Extracted data:
##############################

-- ==== Sys2Proof/Machine/Engines.lean ====
section
/-! DEFINITION. Engine jobs: the push (R289, R290, R294), the card frame (R295, R296), payload accesses (R292, R295, R298), the COPY, GATH
and FILL kinds (R299 to R301), XQUERY, XCANCEL and WAITW (R302 to R306). -/

namespace Sys2Proof.Machine

/-! ### The push -/

/-- The push checks of every job instruction: the completion pair, then the card (R290, R294). -/
def jobSpec (a b c : SReg) : PushSpec :=
  { PushSpec.plain [] [a, b, c] with
    own := fun k =>
      let vs := k.vstart.field 8 0
      let card := (k.scalars.getD 0 0).toNat
      let pair := (k.scalars.getD 1 0).toNat
      firstFail [pushTrap (pair % 16 != 0) ALIGN 4 vs pair, pushTrap (card % 64 != 0) ALIGN 4 vs card] }

/-! ### The card frame (R295, R296) -/

def cardHdr (card : List Word) : Word := card.getD 0 0
def cardKind (card : List Word) : Nat := (cardHdr card).field 3 0
/-- ES in bytes. -/
def cardEs (card : List Word) : Nat := 2 ^ (cardHdr card).field 9 8
def cardDims (card : List Word) : Nat := (cardHdr card).field 14 12
/-- START (R317). -/
def cardStart (card : List Word) : Nat := (cardHdr card).field 63 32

/-- An address doubleword whose `n` bytes lie in its space. -/
def spaceOk (w : Word) (n : Nat) : Bool :=
  if w.field 63 62 = 0 then w.field 61 52 == 0
  else w.field 63 62 == 1 && w.field 61 19 == 0 && decide (w.field 18 0 + n ≤ 327680)

/-- A declared region. -/
def regionOk (r : Word × Word) : Bool :=
  spaceOk r.1 (r.2.field 39 0) && r.2.field 39 0 != 0 && r.2.field 41 40 != 0 && r.2.field 63 42 == 0

/-- Words `i` to `j − 1` of a card are zero. -/
def zeroWords (card : List Word) (i j : Nat) : Bool := (List.range (j - i)).all fun k => card.getD (i + k) 0 == 0

/-- The frame of a card of a kind; training jobs have a START, and UAPPLY a result address at 0x08. -/
def frameOk (card : List Word) (kind : Nat) (training result : Bool) : Bool :=
  let h := cardHdr card
  let n := h.field 6 4
  h.field 3 0 == kind && decide (n ≤ 4) && h.field 7 7 == 0 && h.field 11 10 == 0 &&
    (if training then h.field 31 15 == 0 else h.field 63 15 == 0) && (result || card.getD 1 0 == 0) &&
    (cardRegs card).all regionOk && zeroWords card (2 + 2 * n) 10

/-- Record words of a body: those of used dimensions have an extent, the others are zero. -/
def recordsOk (card : List Word) (at_ d : Nat) : Bool :=
  (List.range 4).all fun j => if j < d then recExt (card.getD (at_ + j) 0) != 0 else card.getD (at_ + j) 0 == 0

/-- The record words in use. -/
def recordsOf (card : List Word) (at_ : Nat) : List Word := (List.range (cardDims card)).map fun j => card.getD (at_ + j) 0

/-! ### Payload accesses (R292, R295) -/

/-- An address as the card gives it: in the scratchpad or virtual. -/
abbrev PayAddr := Bool × Nat

/-- An address doubleword with a byte offset. -/
def cardAddr (w : Word) (off : Int) : PayAddr :=
  if w.field 63 62 = 1 then (true, addr64 (w.field 18 0 + off)) else (false, addr64 (w.field 51 0 + off))

/-- An address as an address doubleword. -/
def PayAddr.rep (p : PayAddr) : Nat := (p.2 + b2n p.1 * 2 ^ 62) % 2 ^ 64

/-- The bytes lie within one region of the right kind. -/
def inRegion (card : List Word) (p : PayAddr) (n : Nat) (write : Bool) : Bool :=
  (cardRegs card).any fun r =>
    let (pad, lo) := cardAddr r.1 0
    r.2.flag (if write then 41 else 40) && pad == p.1 && decide (lo ≤ p.2 ∧ p.2 + n ≤ lo + r.2.field 39 0)

/-- A payload translation: by a page that the job has translated before, or by a walk (R292, R323). -/
def Job.walk (j : Job) (s : State) (va : Nat) (need : Need) : Except (Nat × Nat) Loc :=
  match ((j.plan.map (·.pages)).getD []).find? (·.hit j.asid va) with
  | some t =>
    match leafCheck s j.user need t va with
    | .error sub => .error (ACCESS, sub)
    | .ok l => .ok l
  | none => engWalk s j.asid j.user va need

/-- The error records of such a walk, if one is made (R376). -/
def Job.walked (j : Job) (va : Nat) (s : State) : State :=
  if (((j.plan.map (·.pages)).getD []).any (·.hit j.asid va)) then s else s.walked j.fid j.asid va

/-- Those of a payload address. -/
def Job.paid (j : Job) (p : PayAddr) (s : State) : State := if p.1 then s else j.walked p.2 s

/-- The checks of a payload access, up to its location. -/
def payLoc (j : Job) (n : Nat) (p : PayAddr) (need : Need) : M Loc := do
  if p.2 % n ≠ 0 then raise ALIGN 4 0 p.rep
  let ok := match need with
    | .write => inRegion j.card p n true
    | .both => inRegion j.card p n true && inRegion j.card p n false
    | _ => inRegion j.card p n false
  if !ok then raise ACCESS 7 0 p.rep
  if p.1 then return .mem (scratchBase j.core + p.2)
  else
    match j.walk (← get) p.2 need with
    | .error (c, sub) => raise c sub 0 p.rep
    | .ok l => do
      modify (j.walked p.2)
      return l

/-- The job as a requester. -/
def Job.agent (j : Job) : Agent := .job j.lid j.rank j.handle

/-- A payload read. -/
def payRead (j : Job) (n : Nat) (p : PayAddr) : M Nat := do readLoc j.agent (← payLoc j n p .read) n p.rep

/-- A write at a location: a unit in error cannot be merged into (R374); a bad block takes the bytes and stays bad (R247). -/
def engWrite (who : Agent) (l : Loc) (n v va : Nat) : M Unit :=
  match l with
  | .mem a => do
    if (← get).partErr a n then throw (.trap ⟨MEMERR, 0, 0, va, a⟩)
    modify fun s => s.write a (leBytes n v)
  | l => writeLoc who l n v va

/-- A payload write. -/
def payWrite (j : Job) (n : Nat) (p : PayAddr) (v : Nat) : M Unit := do engWrite j.agent (← payLoc j n p .write) n v p.rep

/-- The error record of a job that an error in storage ends, with no virtual address for one in the scratchpad; or the records of the walk that
has ended it (R376, R377). -/
def logJob (s : State) (j : Job) (t : TrapRec) : State :=
  let va := if t.addr < 2 ^ 62 then t.addr else 0
  if t.cause = MEMERR ∨ t.cause = INTEGRITY then
    errRecord s (dieOf j.fid) va t.phys j.asid (if t.cause = MEMERR then 1 else 5) (j.fid / 2 % 64) (j.fid % 2) j.handle.toNat
  else if t.cause = PAGE ∨ (t.cause = ACCESS ∧ t.sub ≠ 1 ∧ t.sub ≠ 7 ∧ t.sub ≠ 8) then j.walked va s
  else s

/-- A job whose payload has ended. -/
def Job.ended (j : Job) (cause sub prog : Nat) : Job := { j with running := true, moved := true, cause := cause, sub := sub, prog := prog }

/-- A job that a fault of its payload ends (R292). -/
def Job.failed (j : Job) (t : TrapRec) (prog : Nat) : Job :=
  j.ended t.cause (if t.cause = INTEGRITY ∨ t.cause = MEMERR then 0 else t.sub) prog

/-! ### COPY and FILL (R299, R301) -/

def padLo (card : List Word) (j : Nat) : Nat := (card.getD 20 0).field (16 * j + 7) (16 * j)
def padHi (card : List Word) (j : Nat) : Nat := (card.getD 20 0).field (16 * j + 15) (16 * j + 8)

/-- The value in the low ES bytes at 0xA8. -/
def lowValue (card : List Word) : Nat := (card.getD 21 0).toNat % 256 ^ cardEs card

/-- What COPY and FILL bodies share. -/
def destOk (card : List Word) : Bool :=
  let d := cardDims card
  decide (1 ≤ d ∧ d ≤ 4) && spaceOk (card.getD 11 0) 1 && recordsOk card 16 d && (card.getD 21 0).toNat == lowValue card &&
    zeroWords card 22 24 && decide (recLen (recordsOf card 16) < 2 ^ 40)

def copyOk (card : List Word) : Bool :=
  let d := cardDims card
  destOk card && spaceOk (card.getD 10 0) 1 && recordsOk card 12 d &&
    (List.range 4).all fun j =>
      if j < d then recExt (card.getD (16 + j) 0) == padLo card j + recExt (card.getD (12 + j) 0) + padHi card j
      else padLo card j == 0 && padHi card j == 0

def fillOk (card : List Word) : Bool := destOk card && card.getD 10 0 == 0 && zeroWords card 12 16 && card.getD 20 0 == 0

/-- The source offset of a position, and whether it lies inside the source; dimensions from `k` on. -/
def copySource (card : List Word) (d k q : Nat) : Bool × Int :=
  match d with
  | 0 => (true, 0)
  | n + 1 =>
    let de := recExt (card.getD (16 + k) 0)
    let s := card.getD (12 + k) 0
    let x : Int := (q % de : Nat) - (padLo card k : Nat)
    let (inside, off) := copySource card n (k + 1) (q / de)
    (inside && decide (0 ≤ x ∧ x < recExt s), x * recStride s + off)

/-- The value of a position: from its source, or PADV; FILL has no source. -/
def copyValue (j : Job) (p : Nat) : M Nat :=
  let (inside, off) := copySource j.card (cardDims j.card) 0 p
  if cardKind j.card = 0 ∧ inside = true then payRead j (cardEs j.card) (cardAddr (j.card.getD 10 0) off) else pure (lowValue j.card)

/-- The destination of a position. -/
def copyDest (j : Job) (p : Nat) : PayAddr := cardAddr (j.card.getD 11 0) (placeOff (recordsOf j.card 16) p)

/-- Accesses of `es` bytes at rising addresses fill one aligned block. -/
def fillsBlock (es : Nat) (ps : List PayAddr) : Bool :=
  let p := ps.headD (false, 1)
  p.2 % 256 == 0 && ps.length * es == 256 && ps.zipIdx.all fun q => q.1 == (p.1, p.2 + es * q.2)

/-- The destinations from position p on fill one aligned block. -/
def destBlock (j : Job) (p : Nat) : Bool :=
  let n := 256 / cardEs j.card
  (copyDest j p).2 % 256 == 0 && decide (p + n ≤ recLen (recordsOf j.card 16)) &&
    fillsBlock (cardEs j.card) ((List.range n).map fun i => copyDest j (p + i))

/-- Their sources are one aligned block too: a COPY of such blocks carries their checks (R247, R299). -/
def sourceBlock (j : Job) (p : Nat) : Bool :=
  let src (i : Nat) : Bool × Int := copySource j.card (cardDims j.card) 0 (p + i)
  let n := 256 / cardEs j.card
  cardKind j.card == 0 && ((List.range n).all fun i => (src i).1) &&
    fillsBlock (cardEs j.card) ((List.range n).map fun i => cardAddr (j.card.getD 10 0) (src i).2)

/-- The place of `n` bytes of a payload, if an access may reach them. -/
def payPlace (s : State) (j : Job) (n : Nat) (p : PayAddr) (need : Need) : Option Loc :=
  match payLoc j n p need s with
  | .ok (l, _) => some l
  | .error _ => none

/-- A whole block written: at its home agent, or sent to a peer. -/
def putBlock (who : Agent) (l : Loc) (bs : List Byte) (va : Nat) : M Unit :=
  match l with
  | .mem a => modify fun s => s.write a bs
  | .dev _ => raise ACCESS 6 0 va
  | .peer d a => do
    match (← get).sendData d 0 0 a bs 2 who with
    | some t => set t
    | none => raise ACCESS 8 0 va

/-- A whole block copied, with its check: a bad one stays bad within the package, and fails on its way out (R247, R248, R378). It answers false
where the elements have to go singly. -/
def blockMove (j : Job) (fr dst : Loc) (va : Nat) : M Bool := do
  let s ← get
  match fr with
  | .mem a =>
    let bad := s.badAt a 256
    match dst with
    | .mem b =>
      if s.errAt a 256 || (bad && inCxl b) then return false
      let t := s.write b (s.bytes a 256)
      set (if bad then { t with badBlk := spSet false t.badBlk (b / 256) true } else t)
    | l =>
      if s.errAt a 256 || bad then return false
      putBlock j.agent l (s.bytes a 256) va
    return true
  | .dev _ => return false
  | .peer d a => do
    let lo ← askPeer j.agent d a 128 1 va []
    let hi ← askPeer j.agent d (a + 128) 128 1 va []
    putBlock j.agent dst (lo ++ hi) va
    return true

/-- Values of the destination's elements put together; none where one of them fails. -/
def blockValues (j : Job) (n p : Nat) : M (Option (List Nat)) := fun s =>
  match readRun n p (copyValue j) s with
  | .ok (vs, t) => .ok (some vs, t)
  | .error (.trap _) => .ok (none, s)
  | .error w => .error w

/-- One whole block of the destination from position p on; it answers false where that cannot be done, and the elements then go singly. -/
def blockStep (j : Job) (p : Nat) : M Bool := do
  let s ← get
  let es := cardEs j.card
  let n := 256 / es
  if !destBlock j p then return false
  let goal := copyDest j p
  match payPlace s j 256 goal .write with
  | none => return false
  | some (.dev _) => return false
  | some dst =>
    if sourceBlock j p then
      let src := cardAddr (j.card.getD 10 0) (copySource j.card (cardDims j.card) 0 p).2
      match payPlace s j 256 src .read with
      | none => return false
      | some fr => do
        let moved ← blockMove j fr dst goal.rep
        if moved then modify fun t => j.paid src (j.paid goal t)
        return moved
    else
      match ← blockValues j n p with
      | none => return false
      | some vs => do
        putBlock j.agent dst (vs.flatMap (leBytes es)) goal.rep
        modify (j.paid goal)
        return true

/-- The source of a position, if it is inside. -/
def copyFrom (j : Job) (p : Nat) : Option PayAddr :=
  let (inside, off) := copySource j.card (cardDims j.card) 0 p
  if cardKind j.card = 0 ∧ inside = true then some (cardAddr (j.card.getD 10 0) off) else none

/-- The positions whose destinations lie in the same aligned block as that of position p. -/
def blockMates (j : Job) (p : Nat) : List Nat :=
  let d := copyDest j p
  (List.range (recLen (recordsOf j.card 16))).filter fun q => (copyDest j q).1 == d.1 && (copyDest j q).2 / 256 == d.2 / 256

##############################

Look through the records for the word "checks". Every line that has it should be copied.

/-- The push checks of every job instruction: the completion pair, then the card (R290, R294). -/
/-- The checks of a payload access, up to its location. -/
/-- Their sources are one aligned block too: a COPY of such blocks carries their checks (R247, R299). -/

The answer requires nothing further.